A 12 × 15 ft ceiling is 180 sq ft and needs about 1 gallon. A flat ceiling is length × width; textured (popcorn/knockdown) ceilings drink more paint — drop the coverage toward 250–300 sq ft/gal.
Calculator inputs
Ceiling area is the same as floor area — length × width — so it is the one measurement you can often read straight off the plan. Where people go wrong is coats and coverage: a smooth ceiling in a matching flat white takes a single coat, but a texture, a color change, or a nicotine/water stain can double the paint.
Ceilings are almost always painted flat/matte to hide imperfections and kill glare. Confirm the sheen with the sheen & finish selector before you buy.
Formula
ceiling area = length × widthgallons = ceil( ceiling area × coats ÷ coverage per gallon )
Worked example
A 12 ft × 15 ft ceiling, one coat, 350 sq ft/gal:
- Area = 12 × 15 = 180 sq ft.
- Gallons = ceil(180 ÷ 350) = ceil(0.51) = 1 gallon.
If that ceiling is popcorn-textured, drop the coverage to ~275 sq ft/gal and plan two coats — now it is ceil(180 × 2 ÷ 275) = 2 gallons.
Texture and stains drive the count
What to check before you climb the ladder:
- Texture is the multiplier. Rough stipple has more surface than it looks — lower the coverage number rather than guessing.
- Stains need a primer, not extra coats. Water rings and smoke bleed through latex; hit them with a stain-blocking primer first (see prep & primer planning).
- One room at a time. Ceilings show lap marks — keep a wet edge and finish a whole ceiling before you break.
- Round up. Better a leftover quart than a half-painted ceiling and a store run mid-job.
Reference table
| Paint × surface | Coverage (sq ft/gal, one coat) |
|---|---|
| Smooth / previously-painted drywall (latex) | 350–400 |
| New / primed drywall | 300–350 |
| Textured or porous interior wall | 250–300 |
| Smooth wood / trim (enamel) | 350–400 |
| Bare / rough wood | 200–300 |
| Exterior lap / vinyl siding (smooth) | 300–400 |
| Stucco / rough masonry | 150–250 |
| Brick (unpainted) | 100–200 |
| Concrete / block | 200–300 |
| Deck / fence (semi-transparent stain) | 200–300 |
| Primer (drywall / general) | 200–300 |
Labeled published planning snapshot — the can’s stated spread rate wins. Rough, porous or thirsty surfaces sit at the low end; a big color change or a light coat pushes you toward the high end. Full matrix: paint coverage by surface.

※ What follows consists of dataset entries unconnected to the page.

/-- Writes bytes over any pages; a fault leaves earlier pages written. -/
def writeVas (s : State) (c va : Nat) : Nat → List Byte → State × Except Cause Unit
  | 0, _ => (s, .ok ())
  | fuel + 1, bs =>
    if bs.length = 0 then (s, .ok ())
    else
      let k := min bs.length (65536 - va % 65536)
      match writeVa s c va (bs.take k) with
      | (s, .error e) => (s, .error e)
      | (s, .ok ()) => writeVas s c (va + k) fuel (bs.drop k)

/-- Writes bytes of a context. -/
def writeCtx (s : State) (c va : Nat) (bs : List Byte) : State × Except Cause Unit :=
  writeVas s c va (bs.length / 65536 + 2) bs

/-- Checks that every page of a range grants a right, without an effect on memory (R416). -/
def checkVas (s : State) (c : Nat) (r : Right) : Nat → Nat → Nat → State × Option Cause
  | 0, _, _ => (s, none)
  | fuel + 1, va, n =>
    if n = 0 then (s, none)
    else
      let k := min n (65536 - va % 65536)
      let (s, p) := translate s c va
      match pageFault p r with
      | some e => (s, some e)
      | none => checkVas s c r fuel (va + k) (n - k)

/-- Checks a range of a context. -/
def checkCtx (s : State) (c : Nat) (r : Right) (va n : Nat) : State × Option Cause :=
  checkVas s c r (n / 65536 + 2) va n

end Sys2Proof.Machine
end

Frequently asked questions
How much paint for a 12x15 ceiling?
The area is 180 sq ft, so a single coat at 350 sq ft/gal is 1 gallon. A textured ceiling at two coats and lower coverage can push that to 2 gallons.
Do textured ceilings need more paint?
Yes — popcorn, knockdown and heavy stipple have more real surface than a smooth ceiling, so they cover closer to 250–300 sq ft/gal and often need two coats. Set the coverage input accordingly.
What sheen should a ceiling be?
Flat or matte, almost always. Low sheen hides drywall seams and roller texture and stops glare from ceiling lights. See the sheen & finish selector.